▶ YOUR INSTRUCTIONS:
Give back, unchanged, each line from the one containing "else if r.done" through the last line of the entries below.

▶ PROVIDED ENTRIES:
-- ==== Sys2Proof/Machine/Sequencer.lean ====
section
/-! DEFINITION. Which of the four arms an edge performs (spec/40_sequencer.md R64, R65), and placing a command on the
port. -/

namespace Sys2Proof.Machine

/-- The four arms of R65. -/
inductive EdgeArm where
  | reset
  | start (i : Instr)
  | toIdle
  | advance
deriving DecidableEq, Repr

/-- The arm chosen for inputs `i` (R65): reset first, then acceptance, then to idle, then advance. -/
def Registers.armFor (r : Registers) (i : Inputs) : EdgeArm :=
  if i.rst then .reset
  else if r.done then (if i.valid then .start (decode i.word) else .toIdle)
  else .advance

/-- The arm of this cycle's edge. -/
def State.arm (s : State) : EdgeArm := s.regs.armFor s.inputs

/-- The command accepted in this cycle, if one is (R64). -/
def State.accepted (s : State) : Option Instr :=
  match s.arm with
  | .start i => some i
  | .reset => none
  | .toIdle => none
  | .advance => none

/-- Put the command word `w` before the block in the coming cycle, so that the next edge accepts it: a block that is
not ready is first made idle, and a number wider than the port is no command and is not presented (log 12, log 13). -/
def State.presentNext (s : State) (w : Nat) : State :=
  { s with
    regs := if s.regs.done then s.regs else s.regs.toIdle,
    script := .port (if w < 1024 then .present (BitVec.ofNat 10 w) else .wait 1) :: s.script }

end Sys2Proof.Machine
end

▶ PROBLEM SOLUTION:
  else if r.done then (if i.valid then .start (decode i.word) else .toIdle)
  else .advance

/-- The arm of this cycle's edge. -/
def State.arm (s : State) : EdgeArm := s.regs.armFor s.inputs

/-- The command accepted in this cycle, if one is (R64). -/
def State.accepted (s : State) : Option Instr :=
  match s.arm with
  | .start i => some i
  | .reset => none
  | .toIdle => none
  | .advance => none

/-- Put the command word `w` before the block in the coming cycle, so that the next edge accepts it: a block that is
not ready is first made idle, and a number wider than the port is no command and is not presented (log 12, log 13). -/
def State.presentNext (s : State) (w : Nat) : State :=
  { s with
    regs := if s.regs.done then s.regs else s.regs.toIdle,
    script := .port (if w < 1024 then .present (BitVec.ofNat 10 w) else .wait 1) :: s.script }

end Sys2Proof.Machine
end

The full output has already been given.